Google Published a report revealing the analysis of 138 vulnerabilities identified in 2023, which were subsequently exploited by attackers. It was found that in 70% of cases (97 out of 138), the exploits emerged before the vulnerable software patches (0-Day) were made available. Whereas in 30% (41 out of 138) of cases, vulnerabilities were discovered after the patches were released (N-DAY). Comparatively, in the report for 2021-2022, the percentage of N-DAY vulnerabilities was 38%, and in 2020, it was 39%.
The study also highlighted a significant acceleration in exploit development with an average time of 5 days for exploits to appear after the publication of software corrections.
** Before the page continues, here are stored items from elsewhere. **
-- ==== Sys2Proof/Laws/Changes1.lean ====
section
/-! SUPPORT. What each shared operation changes at most: the parts of the state (part 2 of 12). -/

set_option linter.unusedTactic false
set_option linter.unreachableTactic false

namespace Sys2Proof.Machine

theorem send_changes {F : List Part} {s0 : State} {line : Nat} {bs : List Byte} {s : State}
    (hF : Part.sub [.tx] F = true) (hs : changesOnly F s0 s) :
    changesOnly F s0 (send line bs s) := by
  refine hs.trans (changesOnly.mono ?_ hF)
  clear hs hF
  unfold send
  with_reducible repeat' first
    | assumption | exact changesOnly.refl _ _ | decide | apply changesOnly.set_tx

theorem updPair_changes {F : List Part} {s0 : State} {f : PairSt → PairSt} {s : State}
    (hF : Part.sub [.pair] F = true) (hs : changesOnly F s0 s) :
    changesOnly F s0 (updPair f s) := by
  refine hs.trans (changesOnly.mono ?_ hF)
  clear hs hF
  unfold updPair
  with_reducible repeat' first
    | assumption | exact changesOnly.refl _ _ | decide | apply changesOnly.set_pair

theorem pairSend_changes {F : List Part} {s0 : State} {typ : Nat} {maddr : Nat} {payload : List Byte} {s : State}
    (hF : Part.sub [.tx, .pair] F = true) (hs : changesOnly F s0 s) :
    changesOnly F s0 (pairSend typ maddr payload s) := by
  refine hs.trans (changesOnly.mono ?_ hF)
  clear hs hF
  unfold pairSend
  with_reducible repeat' first
    | assumption | exact changesOnly.refl _ _ | apply send_changes | apply updPair_changes | apply changesOnly.iteL
    | apply changesOnly.ite | decide | split | (intro)

theorem forward_changes {F : List Part} {s0 : State} {a : Nat} {kind : Nat} {mask : Word} {value : Word} {s : State}
    (hF : Part.sub [.tx, .pair] F = true) (hs : changesOnly F s0 s) :
    changesOnly F s0 (forward a kind mask value s) := by
  refine hs.trans (changesOnly.mono ?_ hF)
  clear hs hF
  unfold forward
  with_reducible repeat' first
    | assumption | exact changesOnly.refl _ _ | apply pairSend_changes | apply changesOnly.iteL
    | apply changesOnly.ite | decide | split | (intro)

theorem stgForward_changes {F : List Part} {s0 : State} {s : State}
    (hF : Part.sub [.tx, .pair] F = true) (hs : changesOnly F s0 s) :
    changesOnly F s0 (stgForward s) := by
  refine hs.trans (changesOnly.mono ?_ hF)
  clear hs hF
  unfold stgForward
  with_reducible repeat' first
    | assumption | exact changesOnly.refl _ _ | apply forward_changes | apply changesOnly.foldl
    | apply changesOnly.iteL | apply changesOnly.ite | decide | split | (intro)

theorem stgCommit_changes {F : List Part} {s0 : State} {s : State}
    (hF : Part.sub [.stg, .tx, .pair] F = true) (hs : changesOnly F s0 s) :
    changesOnly F s0 (stgCommit s) := by
  refine hs.trans (changesOnly.mono ?_ hF)
  clear hs hF
  unfold stgCommit
  with_reducible repeat' first
    | assumption | exact changesOnly.refl _ _ | apply updStg_changes | apply stgForward_changes
    | apply changesOnly.iteL | apply changesOnly.ite | decide | split | (intro)

theorem stgCtrl_changes {F : List Part} {s0 : State} {v : Word} {s : State}
    (hF : Part.sub [.stg, .tx, .pair] F = true) (hs : changesOnly F s0 s) :
    changesOnly F s0 (stgCtrl v s) := by
  refine hs.trans (changesOnly.mono ?_ hF)
  clear hs hF
  unfold stgCtrl
  with_reducible repeat' first
    | assumption | exact changesOnly.refl _ _ | apply stgAbandon_changes | apply stgCommit_changes
    | apply changesOnly.iteL | apply changesOnly.ite | decide | split | (intro)

theorem setStrPos_changes {F : List Part} {s0 : State} {k : Nat} {p : Nat} {s : State}
    (hF : Part.sub [.str] F = true) (hs : changesOnly F s0 s) :
    changesOnly F s0 (setStrPos k p s) := by
  refine hs.trans (changesOnly.mono ?_ hF)
  clear hs hF
  unfold setStrPos
  with_reducible repeat' first
    | assumption | exact changesOnly.refl _ _ | apply changesOnly.iteL | apply changesOnly.ite | decide | split
    | apply changesOnly.set_str | (intro)

theorem schedule_changes {F : List Part} {s0 : State} {t : Nat} {loc : Bool} {s : State}
    (hF : Part.sub [.sync] F = true) (hs : changesOnly F s0 s) :
    changesOnly F s0 (schedule t loc s) := by
  refine hs.trans (changesOnly.mono ?_ hF)
  clear hs hF
  unfold schedule
  with_reducible repeat' first
    | assumption | exact changesOnly.refl _ _ | decide | apply changesOnly.set_sync

theorem acyPush_changes {F : List Part} {s0 : State} {bytes : List Byte} {notBefore : Nat} {answer : Bool} {s : State}
    (hF : Part.sub [.ml] F = true) (hs : changesOnly F s0 s) :
    changesOnly F s0 (acyPush bytes notBefore answer s) := by
  refine hs.trans (changesOnly.mono ?_ hF)
  clear hs hF
  unfold acyPush
  with_reducible repeat' first
    | assumption | exact changesOnly.refl _ _ | decide | apply changesOnly.set_ml

theorem acyRequest_changes {F : List Part} {s0 : State} {op : Nat} {bcast : Bool} {dst : Nat} {data : List Byte} {s : State}
    (hF : Part.sub [.ml] F = true) (hs : changesOnly F s0 s) :
    changesOnly F s0 (acyRequest op bcast dst data s) := by
  refine hs.trans (changesOnly.mono ?_ hF)
  clear hs hF
  unfold acyRequest
  with_reducible repeat' first
    | assumption | exact changesOnly.refl _ _ | apply acyPush_changes | decide | apply changesOnly.set_ml

theorem scheduleLocal_changes {F : List Part} {s0 : State} {t : Nat} {s : State}
    (hF : Part.sub [.sync, .ml] F = true) (hs : changesOnly F s0 s) :
    changesOnly F s0 (scheduleLocal t s) := by
  refine hs.trans (changesOnly.mono ?_ hF)
  clear hs hF
  unfold scheduleLocal
  with_reducible repeat' first
    | assumption | exact changesOnly.refl _ _ | apply schedule_changes | apply acyRequest_changes
    | apply changesOnly.iteL | apply changesOnly.ite | decide | split | (intro)

theorem syncNowOp_changes {F : List Part} {s0 : State} {s : State}
    (hF : Part.sub [.sync, .ml] F = true) (hs : changesOnly F s0 s) :
    changesOnly F s0 (syncNowOp s) := by
  refine hs.trans (changesOnly.mono ?_ hF)
  clear hs hF
  unfold syncNowOp
  with_reducible repeat' first
    | assumption | exact changesOnly.refl _ _ | apply scheduleLocal_changes | decide

theorem bbEvent_changes {F : List Part} {s0 : State} {code : Nat} {src : Nat} {data : Nat} {s : State}
    (hF : Part.sub [.regs, .bb] F = true) (hs : changesOnly F s0 s) :
    changesOnly F s0 (bbEvent code src data s) := by
  refine hs.trans (changesOnly.mono ?_ hF)
  clear hs hF
  unfold bbEvent
  with_reducible repeat' first
    | assumption | exact changesOnly.refl _ _ | apply bbEventAt_changes | decide

theorem freeze_changes {F : List Part} {s0 : State} {cause : Nat} {trap : Nat} {addr : Nat} {s : State}
    (hF : Part.sub [.regs, .bb] F = true) (hs : changesOnly F s0 s) :
    changesOnly F s0 (freeze cause trap addr s) := by
  refine hs.trans (changesOnly.mono ?_ hF)
  clear hs hF
  unfold freeze
  with_reducible repeat' first
    | assumption | exact changesOnly.refl _ _ | apply modReg_changes | apply bbEvent_changes | apply raiseBit_changes
    | apply changesOnly.iteL | apply changesOnly.ite | decide | split | apply changesOnly.set_bb | (intro)

theorem bbResume_changes {F : List Part} {s0 : State} {s : State}
    (hF : Part.sub [.str, .bb] F = true) (hs : changesOnly F s0 s) :
    changesOnly F s0 (bbResume s) := by
  refine hs.trans (changesOnly.mono ?_ hF)
  clear hs hF
  unfold bbResume
  repeat' first
    | exact Or.inr (by decide) | with_reducible exact Or.inl rfl | with_reducible assumption
    | with_reducible exact changesOnly.refl _ _ | with_reducible apply changesOnly.iteL
    | with_reducible apply changesOnly.ite | decide | split | with_reducible (intro)
    | with_reducible apply changesOnly.mk

theorem checkIn_changes {F : List Part} {s0 : State} {i : Nat} {s : State}
    (hF : Part.sub [.regs, .wd, .img] F = true) (hs : changesOnly F s0 s) :
    changesOnly F s0 (checkIn i s) := by
  refine hs.trans (changesOnly.mono ?_ hF)
  clear hs hF
  unfold checkIn
  with_reducible repeat' first
    | assumption | exact changesOnly.refl _ _ | apply modReg_changes | apply changesOnly.iteL | apply changesOnly.ite
    | decide | split | apply changesOnly.set_wd | apply changesOnly.set_img | (intro)

theorem updMl_changes {F : List Part} {s0 : State} {f : MlSt → MlSt} {s : State}
    (hF : Part.sub [.ml] F = true) (hs : changesOnly F s0 s) :
    changesOnly F s0 (updMl f s) := by
  refine hs.trans (changesOnly.mono ?_ hF)
  clear hs hF
  unfold updMl
  with_reducible repeat' first
    | assumption | exact changesOnly.refl _ _ | decide | apply changesOnly.set_ml

theorem rebaseGrid_changes {F : List Part} {s0 : State} {s : State}
    (hF : Part.sub [.sync] F = true) (hs : changesOnly F s0 s) :
    changesOnly F s0 (rebaseGrid s) := by
  refine hs.trans (changesOnly.mono ?_ hF)
  clear hs hF
  unfold rebaseGrid
  with_reducible repeat' first
    | assumption | exact changesOnly.refl _ _ | decide | apply changesOnly.set_sync

theorem takeFree_changes {F : List Part} {s0 : State} {s : State}
    (hF : Part.sub [.free] F = true) (hs : changesOnly F s0 s) :
    changesOnly F s0 (takeFree s) := by
  refine hs.trans (changesOnly.mono ?_ hF)
  clear hs hF
  unfold takeFree
  with_reducible repeat' first
    | assumption | exact changesOnly.refl _ _ | decide | apply changesOnly.set_free

theorem judgeGrid_changes {F : List Part} {s0 : State} {s : State}
    (hF : Part.sub [.sync, .free] F = true) (hs : changesOnly F s0 s) :
    changesOnly F s0 (judgeGrid s) := by
  refine hs.trans (changesOnly.mono ?_ hF)
  clear hs hF
  unfold judgeGrid
  with_reducible repeat' first
    | assumption | exact changesOnly.refl _ _ | apply rebaseGrid_changes | apply takeFree_changes
    | apply changesOnly.iteL | apply changesOnly.ite | decide | split | apply changesOnly.set_sync | (intro)

theorem stepRing_changes {F : List Part} {s0 : State} {t : Nat} {s : State}
    (hF : Part.sub [.sync, .free, .time, .modes] F = true) (hs : changesOnly F s0 s) :
    changesOnly F s0 (stepRing t s) := by
  refine hs.trans (changesOnly.mono ?_ hF)
  clear hs hF
  unfold stepRing
  repeat' first
    | exact Or.inr (by decide) | with_reducible exact Or.inl rfl | with_reducible assumption
    | with_reducible exact changesOnly.refl _ _ | with_reducible apply judgeGrid_changes
    | with_reducible apply changesOnly.iteL | with_reducible apply changesOnly.ite | decide | split
    | with_reducible (intro) | with_reducible apply changesOnly.mk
This is a stark decrease from 32 days in 2021-2022, 44 days in 2020, and 63 days in 2018-2019. Within this trend, 12% of vulnerabilities were exploited within a day of patch release, 29% within a week, 56% within a month, and 5% after 6 months (in 2022, this last figure was 25%).
Two critical vulnerabilities, CVE-2023-28121 and CVE-2023-27997, impacting the WOOCOMMMERCE PAYMENTS plugin for WordPress and Fortinet Fortios, were cited as examples. In the case of the WordPress plugin, a basic HTTP request was enough to bypass authentication, leading to attacks within 10 days of technical details being made public. On the other hand, exploiting the Fortinet Fortios vulnerability required a more complex buffer overflow exploit, delaying attacks until 3 months after the details were disclosed. The first exploits for these vulnerabilities were presented after 8 days and 3 days, respectively.